Anthropic Challenges Users to Test Its Unbreakable AI Model

Think you’re clever enough to outsmart an AI? Anthropic is daring users to give it a shot. The company has just launched a week-long public test for its new AI model, Claude, which comes with enhanced safeguards to block harmful or dangerous responses. This follows a bug bounty program where experts spent over 3,000 hours trying—and failing—to break through its defenses.

Claude’s "Constitutional Classifier" is designed to detect and stop attempts to pull out forbidden information, like details on chemical weapons. Even when harmful prompts are hidden in harmless-looking text or disguised as roleplay, this system is trained to catch them. It calculates the risk of each word in a response and stops the output if something suspicious pops up.

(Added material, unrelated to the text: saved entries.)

-- ==== Sys2Proof/Machine/Registers.lean ====
section
/-!
DEFINITION. Machine/Registers.lean: where a register lies, what it holds, and the access classes of 00 R6, R7, R434
and R436 on one register. What a write sets off besides (WO and LV fields, run fields) is Machine/Cfg.lean's.
-/

namespace Sys2Proof.Machine

open Sys2Proof

/-! ## Addresses -/

/-- The address of copy (i, j) of a register. -/
def famAddr (f : Fam) (i j : Nat) : Nat := (famInfo f).base + i * (famInfo f).s1 + j * (famInfo f).s2

/-- Which copy of a register lies at an address, if one does. -/
def locate (x : FamInfo) (a : Nat) : Option (Nat × Nat) :=
  if a < x.base then none
  else
    let o := a - x.base
    let i := if x.s1 = 0 then 0 else o / x.s1
    let o1 := if x.s1 = 0 then o else o % x.s1
    let j := if x.s2 = 0 then 0 else o1 / x.s2
    let o2 := if x.s2 = 0 then o1 else o1 % x.s2
    if i < x.n1 ∧ j < x.n2 ∧ o2 = 0 then some (i, j) else none

/-- The register at an address among those listed. -/
def findFam : List Fam → Nat → Option (Fam × Nat × Nat)
  | [], _ => none
  | f :: r, a =>
    match locate (famInfo f) a with
    | some (i, j) => some (f, i, j)
    | none => findFam r a

/-- The register of a configuration-space address (04 R73: an address that is not a multiple of 4, or lies outside
every register, names none). -/
def regOf (a : Nat) : Option (Fam × Nat × Nat) :=
  if a % 4 ≠ 0 then none
  else
    match blockTable.find? (fun b => decide (a ≤ b.1)) with
    | some (_, fs) => findFam fs a
    | none => none

/-- The blocks STW and LIN, whose writes need ADMIN (03 R62). -/
def adminAddr (a : Nat) : Bool := decide (a < 0x10000) || (decide (0x20000 ≤ a) && decide (a < 0x30000))

/-! ## Values -/

/-- The first-start value of a register (00 R8). Three registers take theirs from their own number: the source of a
line port's pleats (05 R110), its fold (06 PLX_CFG.FOLD) and a loop's source (16 LOP_LOn_CTL.SRC). -/
def famInit (f : Fam) (i : Nat) : Word :=
  BitVec.ofNat 32 (((famInfo f).flds.foldl (fun a x => a + x.init <<< x.lo) 0) +
    match f with
    | .mnsPortCfg => (i % 3) <<< 16
    | .plxCfg => i <<< 24
    | .lopLoCtl => i <<< 16
    | _ => 0)

/-- The current (for RS fields the active) value of a register. -/
def regWord (r : Regs) (f : Fam) (i j : Nat) : Word := tget (famInit f i) r.vals (famAddr f i j)

/-- A register with its current value set. -/
def setWord (r : Regs) (f : Fam) (i j : Nat) (v : Word) : Regs :=
  { r with vals := tput (famInit f i) r.vals (famAddr f i j) v }

/-- Bits [hi:lo] of a word. -/
def wordBits (v : Word) (hi lo : Nat) : Nat := bits v.toNat hi lo

/-- A word with bits [hi:lo] set to `x`. -/
def withBits (v : Word) (hi lo x : Nat) : Word :=
  let m := BitVec.ofNat 32 ((2 ^ (hi + 1 - lo) - 1) <<< lo)
  (v &&& ~~~m) ||| (BitVec.ofNat 32 (x <<< lo) &&& m)

/-- A field of the registers (active value). -/
def Regs.get (r : Regs) (x : FRef) (i : Nat := 0) (j : Nat := 0) : Nat := wordBits (regWord r x.fam i j) x.hi x.lo

/-- The registers with a field set. -/
def Regs.put (r : Regs) (x : FRef) (i j v : Nat) : Regs :=
  setWord r x.fam i j (withBits (regWord r x.fam i j) x.hi x.lo v)

/-- A field of the registers of a state. -/
def State.reg (s : State) (x : FRef) (i : Nat := 0) (j : Nat := 0) : Nat := s.regs.get x i j

/-- A one-bit field. -/
def State.flag (s : State) (x : FRef) (i : Nat := 0) (j : Nat := 0) : Bool := decide (s.reg x i j = 1)

/-- A state with a field set. -/
def State.setReg (s : State) (x : FRef) (i j v : Nat) : State := { s with regs := s.regs.put x i j v }

/-- The events recorded at an instant: those of an earlier one are behind it. -/
def Regs.hitsAt (r : Regs) (now : Nat) : List Hit := if r.hitAt = now then r.hits else []

/-- A count, by its register and bits. -/
def Hit.of (h : Hit) (addr hi lo : Nat) : Bool := decide (h.addr = addr) && decide (h.hi = hi) && decide (h.lo = lo)

/-- What a count holds after the instant's events: it wraps, or saturates at its field's greatest value. -/
def Hit.count (h : Hit) : Nat :=
  let top := 2 ^ (h.hi + 1 - h.lo)
  if h.wraps then (h.base + h.n) % top else min (h.base + h.n) (top - 1)

/-- The registers with `n` events of an instant noted for a count (00 R436). -/
def Regs.note (r : Regs) (now : Nat) (x : FRef) (i n : Nat) (wraps : Bool) : Regs :=
  let a := famAddr x.fam i 0
  let old := r.hitsAt now
  let h : Hit := match old.find? (·.of a x.hi x.lo) with
    | some h => { h with n := h.n + n }
    | none => { addr := a, hi := x.hi, lo := x.lo, base := r.get x i, n := n, wraps := wraps }
  { r with hitAt := now, hits := h :: old.filter fun g => !g.of a x.hi x.lo }

/-- A counter that saturates at its field's greatest value, advanced by `n` events of now. -/
def State.bumpBy (s : State) (x : FRef) (i : Nat) (n : Nat) : State :=
  let c := min (s.reg x i + n) (2 ^ (x.hi + 1 - x.lo) - 1)
  ({ s with regs := s.regs.note s.now x i n false } : State).setReg x i 0 c

/-- A saturating counter advanced by 1. -/
def State.bump (s : State) (x : FRef) (i : Nat := 0) : State := s.bumpBy x i 1

/-- A wrapping counter advanced by `n` of now. -/
def State.wrapBy (s : State) (x : FRef) (i : Nat) (n : Nat) : State :=
  let c := (s.reg x i + n) % 2 ^ (x.hi + 1 - x.lo)
  ({ s with regs := s.regs.note s.now x i n true } : State).setReg x i 0 c

/-- A count set to a value that is no event's: what it has recorded before is behind it. -/
def State.setCount (s : State) (x : FRef) (i v : Nat) : State :=
  ({ s with regs := { s.regs with hits := s.regs.hits.filter fun h => !h.of (famAddr x.fam i 0) x.hi x.lo } } : State).setReg x i 0 v

/-! ## Masks by access class -/

/-- The bits of one field. -/
def fldMask (x : Fld) : Word := BitVec.ofNat 32 ((2 ^ (x.hi + 1 - x.lo) - 1) <<< x.lo)

/-- The bits of a register whose fields satisfy `p`. -/
def maskOf (f : Fam) (p : Fld → Bool) : Word :=
  (famInfo f).flds.foldl (fun a x => if p x then a ||| fldMask x else a) 0

/-- The bits of the fields of one class. -/
def classMask (f : Fam) (c : Acc) : Word := maskOf f fun x => decide (x.acc = c)

/-- The bits that any field covers; the rest are reserved (00 R7). -/
def definedMask (f : Fam) : Word := maskOf f fun _ => true

/-- The retained bits (00 R8). -/
def keepMask (f : Fam) : Word := maskOf f (·.keep)

/-- The bits that a write changes at once with no hook: RW, RL and LV. -/
def plainMask (f : Fam) : Word := maskOf f fun x => decide (x.acc = .rw) || decide (x.acc = .rl) || decide (x.acc = .lv)

/-! ## Shadows and COMMIT scopes (04 R90 to R96) -/

/-- The COMMIT register of the scope an address lies in, as register and instance (04 R90). -/
def scopeOf (f : Fam) (i : Nat) : Option (Fam × Nat) :=
  if classMask f .rs = 0 then none
  else match f with
    | .mnsPortCfg => some (.mnsCommit, 0)
    | .plxNotch | .plxLsRegion | .plxLsTx => some (.plxCommit, i)
    | .airTx | .airChCfg | .airChLim => some (.airCommit, i)
    | .splChPace => some (.splChCommit, i)
    | .cnvSeqCtl | .cnvTrigDly | .cnvEntCfg | .cnvEntLin | .cnvEntPa | .cnvEntPb => some (.cnvCommit, 0)
    | .fltChCfg | .fltChRate | .fltChPhase => some (.fltCommit, 0)
    | _ => none

/-- The registers of a COMMIT scope that hold RS fields: register and how many second copies, in ascending address
order at a given instance; for MNS, CNV and FLT the copies are counted by the first index. -/
def scopeFams (c : Fam) : List Fam :=
  match c with
  | .mnsCommit => [.mnsPortCfg]
  | .plxCommit => [.plxNotch, .plxLsRegion, .plxLsTx]
  | .airCommit => [.airTx, .airChCfg, .airChLim]
  | .splChCommit => [.splChPace]
  | .cnvCommit => [.cnvSeqCtl, .cnvTrigDly, .cnvEntCfg, .cnvEntLin, .cnvEntPa, .cnvEntPb]
  | .fltCommit => [.fltChCfg, .fltChRate, .fltChPhase]
  | _ => []

/-- Whether a COMMIT register stands once for each port or spool. -/
def scopePerInstance (c : Fam) : Bool :=
  match c with
  | .plxCommit | .airCommit | .splChCommit => true
  | _ => false

/-- Every register of a scope, as register and indices. -/
def scopeRegs (c : Fam) (i : Nat) : List (Fam × Nat × Nat) :=
  (scopeFams c).flatMap fun f =>
    if scopePerInstance c then (List.range (famInfo f).n2).map fun j => (f, i, j)
    else (List.range (famInfo f).n1).map fun k => (f, k, 0)

/-- The shadow of a register: where no shadow is held apart, the active value (02 R33). -/
def shadowWord (r : Regs) (f : Fam) (i j : Nat) : Word := tget (regWord r f i j) r.shad (famAddr f i j)

/-- A field of the shadows. -/
def Regs.shadow (r : Regs) (x : FRef) (i : Nat := 0) (j : Nat := 0) : Nat :=
  wordBits (shadowWord r x.fam i j) x.hi x.lo

/-- A register's shadow set. -/
def setShadow (r : Regs) (f : Fam) (i j : Nat) (v : Word) : Regs :=
  { r with shad := tput (regWord r f i j) r.shad (famAddr f i j) v }

/-- A COMMIT scope right after reset. -/
def Commit.init : Commit := { count := 0, dirty := false, pend := false, snap := [], waiting := [], part := false }

/-- A COMMIT scope. -/
def Regs.com (r : Regs) (c : Fam) (i : Nat) : Commit := tget Commit.init r.coms (famAddr c i 0)

/-- A COMMIT scope set. -/
def Regs.setCom (r : Regs) (c : Fam) (i : Nat) (v : Commit) : Regs :=
  { r with coms := tput Commit.init r.coms (famAddr c i 0) v }

end Sys2Proof.Machine
end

Earlier tests showed the system blocked 95% of 10,000 synthetic jailbreak attempts, a huge jump from the 14% success rate of the unprotected version. Still, Anthropic admits the safeguards aren’t foolproof. Some jailbreaks will likely slip through, but they’ll require significantly more effort to pull off.

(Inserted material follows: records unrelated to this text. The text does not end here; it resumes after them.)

-- ==== Sys2Proof/Machine/Ops.lean ====
section
/-!
DEFINITION. Machine/Ops.lean: the operations the meanings share: time, free values, device memory, the transmit
queues, responses, events (03 R63, R64), uplink records (03 R66, R67), the fault log (13 R298), lining records
(02 R29, R30) and contexts (01 R12).
-/

namespace Sys2Proof.Machine

open Sys2Proof

/-! ## Time and free values -/

/-- The state at local elapsed time `t` (02 R25: TMB_ELAPSED never runs back), with the free-value counter moved
on. -/
def State.tick (s : State) (t : Nat) : State := { s with now := max s.now t, free := s.free + 1 }

/-- A command's effect while the device runs; an unpowered or reset device does nothing (02 R23). -/
def whenOn (t : Nat) (f : State → State) (s : State) : Host.Outcome State Fault Refusal :=
  .next (if s.pow.on then f (s.tick t) else s)

/-- A free octet of this command. -/
def State.open8 (s : State) (k : Nat) : Byte := Config.freeByte s.free k

/-- `n` free octets of this command, numbered from `k`. -/
def State.open8s (s : State) (k n : Nat) : List Byte := (List.range n).map fun i => s.open8 (k + i)

/-- A random draw from 0 to n - 1 (n > 0), or from 0 to any number (n = 0). -/
def State.draw (s : State) (k n : Nat) : Nat := Config.freeNat s.free k % n

/-! ## Device memory (01 R15 to R17) -/

/-- The regions of the device memory map (01 R15). -/
inductive Region
  | dram | sram | engine (n : Nat) | none
  deriving DecidableEq, Repr

/-- The region an address lies in. -/
def regionOf (a : Nat) : Region :=
  if a < 0x400000000 then .dram
  else if 0x1000000000 ≤ a ∧ a < 0x1006000000 then .sram
  else if 0x2000000000 ≤ a ∧ a < 0x2002000000 then .engine ((a - 0x2000000000) / 0x80000)
  else .none

/-- The partitions of the SRAM (01 R14). -/
inductive SramPart
  | history | checkpoints | frames | steward | census | spools | airMac | general
  deriving DecidableEq, Repr

/-- The size of a partition in octets: 19, 16, 16, 12, 8, 8, 4 and 13 MiB, together 96 MiB. -/
def sramSize (p : SramPart) : Nat :=
  2 ^ 20 * match p with
    | .history => 19
    | .checkpoints => 16
    | .frames => 16
    | .steward => 12
    | .census => 8
    | .spools => 8
    | .airMac => 4
    | .general => 13

/-- The partitions in the order of 01 R14, in which they lie (log entry 111). -/
def sramParts : List SramPart := [.history, .checkpoints, .frames, .steward, .census, .spools, .airMac, .general]

/-- The first address of a partition. -/
def sramBase (p : SramPart) : Nat :=
  (sramParts.takeWhile fun q => decide (q ≠ p)).foldl (fun a q => a + sramSize q) 0x1000000000

/-- The partition an SRAM address lies in. -/
def sramPart (a : Nat) : Option SramPart :=
  sramParts.find? fun p => decide (sramBase p ≤ a) && decide (a < sramBase p + sramSize p)

/-- The channelizer history of one port, 4 ms: 128 KiB a line port, then 1 MiB an air port. -/
def lineHistory (port : Nat) : Nat := sramBase .history + port * 2 ^ 17
def airHistory (port : Nat) : Nat := sramBase .history + 24 * 2 ^ 17 + port * 2 ^ 20

/-- One of an engine's two checkpoints, 128 KiB each. -/
def checkpointArea (engine half : Nat) : Nat := sramBase .checkpoints + (2 * engine + half) * 2 ^ 17

/-- The KIND of the memory descriptor range an address lies in, 0 for none (04 R89). -/
def kindOf (m : Mem) (a : Nat) : Nat :=
  match m.ranges.find? (fun r => decide (r.base ≤ a) && decide (a < r.base + r.size)) with
  | some r => r.kind
  | none => 0

/-- Whether a MEM command may read an octet (01 R15). -/
def mayRead (m : Mem) (a : Nat) : Bool :=
  match regionOf a with
  | .dram => decide (kindOf m a ≠ 2)
  | .sram => decide (kindOf m a = 1)
  | .engine _ => true
  | .none => false

/-- Whether a MEM command may write an octet (01 R15). -/
def mayWrite (m : Mem) (a : Nat) : Bool :=
  match regionOf a with
  | .dram => decide (kindOf m a = 0)
  | .sram => decide (kindOf m a = 1)
  | .engine _ => false
  | .none => false

/-- The first octet of a range that fails a check. -/
def firstBad (p : Nat → Bool) (a n : Nat) : Option Nat :=
  ((List.range n).find? fun i => !p (a + i)).map (a + ·)

/-- What an octet of memory that nothing has written reads as (log entry 8). -/
def Mem.blankByte : Byte := 0

/-- One octet of memory. -/
def Mem.read (m : Mem) (a : Nat) : Byte := tget Mem.blankByte m.cells a

/-- `n` octets of memory. -/
def Mem.reads (m : Mem) (a n : Nat) : List Byte := (List.range n).map fun i => m.read (a + i)

/-- An octet as MEM READ and a bank write read it: engine memory and the protected ranges hold what the spec does not give. -/
def State.memOctet (s : State) (m : Mem) (a : Nat) : Byte :=
  match regionOf a with
  | .engine _ => Config.freeByte s.free (a + 4096)
  | _ => if 3 ≤ kindOf m a then Config.freeByte s.free (a + 4096) else m.read a

/-- One octet of memory written. -/
def Mem.write (m : Mem) (a : Nat) (v : Byte) : Mem := { m with cells := tput Mem.blankByte m.cells a v }

/-- Octets written upward from `a`. -/
def Mem.writes (m : Mem) : Nat → List Byte → Mem
  | _, [] => m
  | a, v :: r => (m.write a v).writes (a + 1) r

/-- The canonical form of memory: addresses strictly rising, and no entry equal to what an unlisted address reads
as. -/
def Mem.wf (m : Mem) : Bool := ascending m.cells && m.cells.all fun c => decide (c.2 ≠ Mem.blankByte)

/-- The codeword an address lies in: an aligned 64-octet block of DRAM, an aligned 8-octet word of SRAM (01 R17). -/
def codeword (a : Nat) : Nat :=
  match regionOf a with
  | .dram => a / 64 * 64
  | _ => a / 8 * 8

/-- The length of the codeword at an address. -/
def codewordLen (a : Nat) : Nat :=
  match regionOf a with
  | .dram => 64
  | _ => 8

/-- A range touches a codeword. -/
def touches (a n c : Nat) : Bool := decide (c < a + n) && decide (a < c + codewordLen c) && decide (0 < n)

/-- A range covers a codeword whole. -/
def covers (a n c : Nat) : Bool := decide (a ≤ c) && decide (c + codewordLen c ≤ a + n)

/-- The poisoned codewords that a range touches. -/
def Mem.poisonIn (m : Mem) (a n : Nat) : List Nat := m.poison.filter (touches a n)

/-- The poisoned codewords that a range covers only in part. -/
def Mem.poisonPart (m : Mem) (a n : Nat) : List Nat := (m.poisonIn a n).filter fun c => !covers a n c

/-- A range written: a codeword that it covers whole is good again, a poisoned one covered in part stays poisoned
(01 R17). -/
def Mem.store (m : Mem) (a : Nat) (d : List Byte) : Mem :=
  { m.writes a d with
    poison := m.poison.filter fun c => !(touches a d.length c && covers a d.length c)
    rot := m.rot.filter fun c => !(touches a d.length c && covers a d.length c) }

/-! ## Ethernet transmit queues (18 R414) -/

/-- An Ethernet port before its link first comes up. -/
def EthPort.init : EthPort :=
  { up := false, reason := 0, queues := [], paused := [], pausing := [], type := 0, an := 1, fec := 1,
    capAt := 0, freeAt := 0, since := 0, out := [] }

/-- An Ethernet port. -/
def State.ep (s : State) (p : Nat) : EthPort := tget EthPort.init s.eth p

/-- An Ethernet port changed. -/
def State.setEp (s : State) (p : Nat) (e : EthPort) : State := { s with eth := tset s.eth p e }

/-- The port a frame meant for port `p` leaves from: the other port while only that one is up (13 R295). -/
def State.txPort (s : State) (p : Nat) : Nat :=
  if (s.ep p).up then p else if (s.ep (1 - p)).up then 1 - p else p

/-- The EtherType of a raw frame, or the source port of a UDP datagram (03 R43; 11 R233; 18 R410; log entry 192). -/
def State.protoOf (s : State) (f : Frame) : Nat :=
  match f.kind with
  | .seam => if f.dst.udp then s.reg F.seaUdpPort else s.reg F.seaXportEthertype
  | .arp => 0x0806
  | .neighbour => 0x86DD
  | .pause => 0x8808
  | _ => if f.dst.udp then s.reg F.stwUdpPort else s.reg F.stwXportEthertype

/-- A frame put in a transmit queue, at its head or its tail. -/
def State.queueFrame (s : State) (p q : Nat) (head : Bool) (f : Frame) : State :=
  let p := s.txPort p
  let f := { f with proto := s.protoOf f }
  let e := s.ep p
  let old := tget [] e.queues q
  s.setEp p { e with queues := tset e.queues q (if head then f :: old else old ++ [f]) }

There’s a catch, though. These extra protections come with a 23.7% increase in computational cost, meaning users will pay more and use more energy per query. Plus, the system might mistakenly block 0.38% of harmless prompts—a trade-off Anthropic says is worth it.

Until February 10, users can try their luck at breaking Claude’s new defenses by answering eight tricky questions about chemical weapons. Anthropic will share any newly discovered jailbreaks during the test. So, if you’ve ever wanted to test your skills against an AI, now’s your chance. Good luck—you’re going to need it.